Among the lines below, count those with "that". Give only the number.

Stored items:
━━━━━━

-- ==== Sys2Proof/Machine/Stages.lean ====
section
/-! DEFINITION. The command dispatch state machine from the header lookup on (41_framing_fsm.md R146-R160): the stages of a
command as a handler, one storage primitive a step in `S_EXEC`, and the byte rules of every waiting state of a command. -/

namespace Sys2Proof.Machine

/-- What `SendData` answers (R141, R158). -/
inductive DataReply where
  /-- `(bytes, true)`, with the storage reads it logged. -/
  | data (bytes : List Byte) (reads : List Event)
  /-- `ok = false`: no data to send (R162). -/
  | noData
  /-- A read outside the storage (never after a passed `Header`). -/
  | outOfRange
  deriving DecidableEq, Repr

/-- The stages of a command (R141). A stage a command's rule does not list takes the default of 42_commands.md R191. -/
structure Handler where
  name : Command
  /-- `Init(n, pl)` (42_commands.md R190). -/
  init : Config → Nat → Bool
  /-- The range checks of `Header`, on the decoded fields and the payload length. -/
  header : Config → HdrFields Tagged → Nat → Bool := fun _ _ _ => true
  /-- `Data(n, f, pld)`. -/
  data : Config → HdrFields Tagged → List Byte → Bool := fun _ _ _ => true
  /-- `ExecProgram(n, f, pld)` (R154). -/
  program : Config → HdrFields Tagged → List Byte → List ExecOp := fun _ _ _ => []
  /-- The jump a RUN program ends with (R154, R156). -/
  jump : HdrFields Tagged → Option U32 := fun _ => none
  /-- Whether `SendLen` draws the collaborator's state `Q` (42_commands.md R206). -/
  query : Bool := false
  /-- `SendLen(n, f)`: the length and `ok`; the last argument is `Q`. -/
  sendLen : Config → HdrFields Tagged → List Byte → Nat × Bool := fun _ _ _ => (0, false)
  /-- `SendData(n, f)`; the last argument is `Q`. -/
  sendData : State → HdrFields Tagged → List Byte → DataReply := fun _ _ _ => .noData

/-- Reading a field of `cmd`: an undefined one is a model fault (R23, 93 I18). -/
def need {α : Type} (o : Option α) (k : α → Res) : Res :=
  match o with
  | some a => k a
  | none => .fault .undefinedField

/-- Folding a frame-header byte into `cmd.crc` (R146, 40_crc.md R124). -/
def foldFrame (cfg : Config) (crc : U16) (b : Byte) : U16 :=
  if cfg.crcCoversFrameHdr then crcUpdate cfg.crcPoly crc b else crc

/-- Folding a byte of the message into `cmd.crc` (40_crc.md R123). -/
def foldData (cfg : Config) (crc : U16) (b : Byte) : U16 := crcUpdate cfg.crcPoly crc b

/-! ## Frame header, lookup and Init (R146-R148) -/

/-- `S_TYPE` and `S_LEN_LO` (R146). -/
def frameByte (b : Byte) (s : State) : Res :=
  need s.cmd fun c =>
    match s.ctl with
    | .typ => .next (s.popRx.enter .lenLo (some { c with typ := some b, crc := foldFrame s.cfg c.crc b }))
    | .lenLo =>
      .next (s.popRx.enter .lenHi (some { c with length := some (b.zeroExtend 16), crc := foldFrame s.cfg c.crc b }))
    | _ => .fault .notEnabled

/-- The record after the high length byte `b`, before the lookup (R146). -/
def Cmd.withLenHi (c : Cmd) (cfg : Config) (lo : U16) (b : Byte) : Cmd :=
  { c with length := some (lo ||| ((b.zeroExtend 16) <<< 8)), crc := foldFrame cfg c.crc b }

/-- `S_LEN_HI` with a type byte that has no dispatch entry (R102, R146). -/
def unknownByte (b : Byte) (s : State) : Res :=
  need s.cmd fun c => need c.length fun lo =>
    raiseAbort .unknownCmd (s.popRx.enter .lenHi (some (c.withLenHi s.cfg lo b)))

/-- The end of the payload: the `Data` stage (R150). -/
def afterPayload (h : Handler) (c : Cmd) (s : State) : Res :=
  need c.f fun f => need c.pld fun pld =>
    if h.data s.cfg f pld then .next ((s.tx [ACK]).enter .crcLo (some c)) else raiseAbort .dataFail s

/-- The end of the header: the `Header` stage, which writes `cmd.f` on success (R149). -/
def afterHeader (h : Handler) (c : Cmd) (s : State) : Res :=
  need c.hdr fun hdr => need c.pl fun pl =>
    let f := decodeFields s.cfg h.name hdr
    if h.header s.cfg f pl.toNat then
      if 0 < pl then .next (s.enter .pld (some { c with f := some f }))
      else afterPayload h { c with f := some f } s
    else raiseAbort .headerFail s

/-- The header acknowledgement and entry to the data phase (R148). -/
def headerAck (h : Handler) (hs : Nat) (c : Cmd) (s : State) : Res :=
  let c := { c with
    crc := if s.cfg.crcCoversFrameHdr then c.crc else s.cfg.crcSeed
    hdr := some [], pld := some [] }
  if 0 < hs then .next ((s.tx [ACK]).enter .hdr (some c)) else afterHeader h c (s.tx [ACK])

/-- The length check and `Init`, in the order of R147. -/
def checkLengthAndInit (h : Handler) (len : U16) (c : Cmd) (s : State) : Res :=
  let hs := s.cfg.hdrSize h.name
  let pl : Int := (len.toNat : Int) - (hs : Int)
  let c := { c with hs := some hs, pl := some pl }
  if pl < 0 then raiseAbort .lenShort s
  else if (s.cfg.pldMax : Int) < pl then raiseAbort .initFail s
  else if h.init s.cfg pl.toNat then headerAck h hs c s
  else raiseAbort .initFail s

/-- `S_LEN_HI` with a known command (R146, R147). -/
def lenHiByte (h : Handler) (b : Byte) (c : Cmd) (s : State) : Res :=
  need c.length fun lo =>
    let c := { c.withLenHi s.cfg lo b with name := some h.name }
    checkLengthAndInit h (lo ||| ((b.zeroExtend 16) <<< 8)) c s.popRx

/-! ## Data phase and CRC (R149-R153) -/

/-- `S_HDR` (R149). -/
def hdrByte (h : Handler) (b : Byte) (c : Cmd) (s : State) : Res :=
  need c.hdr fun hdr => need c.hs fun hs =>
    let c := { c with hdr := some (hdr ++ [b]), crc := foldData s.cfg c.crc b }
    if hdr.length + 1 = hs then afterHeader h c s.popRx else .next (s.popRx.enter .hdr (some c))

/-- `S_PLD` (R150). -/
def pldByte (h : Handler) (b : Byte) (c : Cmd) (s : State) : Res :=
  need c.pld fun pld => need c.pl fun pl =>
    let c := { c with pld := some (pld ++ [b]), crc := foldData s.cfg c.crc b }
    if ((pld.length + 1 : Nat) : Int) = pl then afterPayload h c s.popRx else .next (s.popRx.enter .pld (some c))

/-- `S_CRC_HI`: the inbound CRC check and the start of `Exec` (R153, 40_crc.md R128). -/
def crcHiByte (h : Handler) (b : Byte) (c : Cmd) (s : State) : Res :=
  need c.rcrcLo fun lo => need c.f fun f => need c.pld fun pld =>
    if crcMatches c lo b then
      .next ((s.popRx.tx [ACK]).enter .exec (some { c with xq := some (h.program s.cfg f pld) }))
    else raiseAbort .crcIn s.popRx

/-! ## Exec (R154-R156) -/

/-- `FlashSafeWrite(a, data)` as pending work: no data, no primitive (43_flash_safety.md R240). -/
def safeWrite (a : Nat) (data : List Byte) : List ExecOp := if data.isEmpty then [] else [.chunk a data]

/-- What a chunk read as `cur` needs next (43_flash_safety.md R242-R244). -/
def chunkPlan (cfg : Config) (ca : Nat) (cd cur : List Byte) : List ExecOp :=
  if updatePossible cur cd then
    if cur = cd then []
    else [.flashWrite (ca + firstDiff cur cd) (slice cd (firstDiff cur cd) (endDiff cur cd - firstDiff cur cd))]
  else if ca = sectorOf cfg ca ∧ cd.length = cfg.sectorSize then [.erase ca, .flashWrite ca cd]
  else [.sector ca cd]

/-- What a partial chunk needs once its sector is read as `sec`: the erased-rest path or the merge (R245, R246). -/
def sectorPlan (cfg : Config) (ca : Nat) (cd sec : List Byte) : List ExecOp :=
  let s0 := sectorOf cfg ca
  if erasedOutside sec (ca - s0) cd.length then [.erase s0, .flashWrite ca cd]
  else [.erase s0, .flashWrite s0 (splice sec (ca - s0) cd)]

/-- The length of the chunk at `a` of an `n`-byte request (R241). -/
def chunkLen (cfg : Config) (a n : Nat) : Nat := min n (sectorOf cfg a + cfg.sectorSize - a)

/-- One storage primitive: the state after it, with its event, and the work it puts in front of the rest of the queue (R28,
R155); none when it is called outside its precondition (20_memory.md R61-R66). The pure entries do nothing here. The bytes of
the verify read go to the comparison that follows it, whose result the step that makes it consumes (10_state.md R41; log 31). -/
def perform (op : ExecOp) (s : State) : Option (State × List ExecOp) :=
  match op with
  | .write t v => if valid s.cfg t v.length then some (s.writeTagged t v, []) else none
  | .copy src n dst =>
    if valid s.cfg src n then some (s.emit (readEvents src n), safeWrite dst (s.readTagged src n)) else none
  | .chunk a data =>
    if flashFits s.cfg a data.length then
      let k := chunkLen s.cfg a data.length
      some (s.emit [.read .flash a k],
        chunkPlan s.cfg a (data.take k) (s.readFlash a k) ++ safeWrite (a + k) (data.drop k))
    else none
  | .sector ca cd =>
    let s0 := sectorOf s.cfg ca
    if flashFits s.cfg s0 s.cfg.sectorSize then
      some (s.emit [.read .flash s0 s.cfg.sectorSize], sectorPlan s.cfg ca cd (s.readFlash s0 s.cfg.sectorSize))
    else none
  | .flashWrite a v => if flashFits s.cfg a v.length then some (s.programFlash a v, []) else none
  | .erase s0 =>
    if s0 % s.cfg.sectorSize = 0 ∧ flashFits s.cfg s0 s.cfg.sectorSize = true then some (s.eraseSector s0, []) else none
  | .chipErase => some (s.eraseChip, [])
  | .program w v => if otpFits s.cfg w 1 ∧ v.length = s.cfg.w8 then some (s.programCell w v, []) else none
  | .verify a data =>
    if flashFits s.cfg a data.length then
      some (s.emit [.read .flash a data.length], [.check (s.readFlash a data.length) data])
    else none
  | .setBaud _ | .gpio _ | .check _ _ => some (s, [])

/-- `SendLen` (R157): the length, 0 when it answers `ok = false`. -/
def startResponse (h : Handler) (f : HdrFields Tagged) (c : Cmd) (s : State) : Res :=
  let q := if h.query then s.drawn.take 65535 else []
  let s := if h.query then s.afterDraw else s
  let reply := h.sendLen s.cfg f q
  let len : U16 := BitVec.ofNat 16 (if reply.2 then reply.1 else 0)
  .next ((s.tx (LE16 len)).enter .rspAck (some { c with rspLen := some len, q := some q }))

/-- The end of `Exec` with `return true` (R156). A JUMP event names its target alone; the `RAM` it carries (20_memory.md R77) is
`State.ram` of this step, which stays until RESET (the model's choice, log 33). -/
def execDone (h : Handler) (f : HdrFields Tagged) (c : Cmd) (s : State) : Res :=
  match h.jump f with
  | some target => .next (((s.tx [ACK]).emit [.jump target]).enter .jumped none)
  | none => if h.name.hasResponse then startResponse h f c (s.tx [ACK]) else complete c (s.tx [ACK])

/-- **exec-step** on a queue: the pure computations up to the next storage primitive, then that primitive; at the end of the
program, R156 (R155). -/
def runExec (h : Handler) (f : HdrFields Tagged) (xq : List ExecOp) (c : Cmd) (s : State) : Res :=
  match xq with
  | [] => execDone h f c s
  | .check read data :: rest => if read = data then runExec h f rest c s else raiseAbort .execFail s
  | .setBaud b :: rest => runExec h f rest { c with newBaud := some b } s
  | .gpio v :: rest => runExec h f rest c (s.emit [.gpioWd v])
  | op :: rest =>
    match perform op s with
    | some (s', more) => .next (s'.enter .exec (some { c with xq := some (more ++ rest) }))
    | none => .fault .outOfRange

/-- **exec-step** (R155): `RXQ` is not read. -/
def execStep (h : Handler) (c : Cmd) (s : State) : Res :=
  need c.f fun f => need c.xq fun xq => runExec h f xq c s

/-! ## Response phase (R158, R159) -/

/-- `S_RSP_ACK`: the host's answer to the length, then `SendData` (R158). -/
def rspAckByte (h : Handler) (b : Byte) (c : Cmd) (s : State) : Res :=
  need c.rspLen fun len => need c.f fun f => need c.q fun q =>
    let s := s.popRx
    if b ≠ ACK then raiseAbort .rspRefused s
    else if len = 0 then complete c s
    else match h.sendData s f q with
      | .noData => complete c s
      | .outOfRange => .fault .outOfRange
      | .data bytes reads =>
        .next (((s.emit reads).tx bytes).enter .rspCrcLo
          (some { c with rsp := some bytes, crc := crc s.cfg.crcPoly s.cfg.crcSeed bytes }))

/-- `S_RSP_CRC_HI` (R159, 40_crc.md R129). -/
def rspCrcHiByte (b : Byte) (c : Cmd) (s : State) : Res :=
  need c.rcrcLo fun lo =>
    if crcMatches c lo b then complete c (s.popRx.tx [ACK]) else raiseAbort .crcOut s.popRx

/-! ## One step of an in-flight command -/

/-- The byte rule of a command's waiting states (R146-R153, R158, R159). -/
def commandByte (h : Handler) (b : Byte) (c : Cmd) (s : State) : Res :=
  match s.ctl with
  | .lenHi => lenHiByte h b c s
  | .hdr => hdrByte h b c s
  | .pld => pldByte h b c s
  | .crcLo => .next (s.popRx.enter .crcHi (some { c with rcrcLo := some b }))
  | .crcHi => crcHiByte h b c s
  | .rspAck => rspAckByte h b c s
  | .rspCrcLo => .next (s.popRx.enter .rspCrcHi (some { c with rcrcLo := some b }))
  | .rspCrcHi => rspCrcHiByte b c s
  | .announce | .waitSoh | .typ | .lenLo | .exec | .jumped => .fault .notEnabled

/-- Whether the in-flight record `c` is one of command `n` at control state `ctl`: in `S_LEN_HI` the type byte dispatches to
`n` (R146); from the lookup on the record names it. -/
def inFlight (cfg : Config) (ctl : Ctl) (n : Command) (c : Cmd) : Bool :=
  if ctl = .lenHi then c.typ.bind cfg.dispatch == some n else c.name == some n

/-- The meaning shared by the 20 commands: one step of the engine for the command in flight, under its handler. In `S_EXEC`
an **exec-step**; in a waiting state the byte at the head of `RXQ`, or no event where `RXQ` is empty (R140). -/
def commandStep (h : Handler) (s : State) : Res :=
  need s.cmd fun c =>
    if inFlight s.cfg s.ctl h.name c then
      if s.ctl = .exec then execStep h c s
      else match s.rxq with
        | b :: _ => commandByte h b c s
        | [] => .next s
    else .fault .notEnabled

end Sys2Proof.Machine
end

━━━━━━

#### ANSWER FOR THIS EXERCISE
3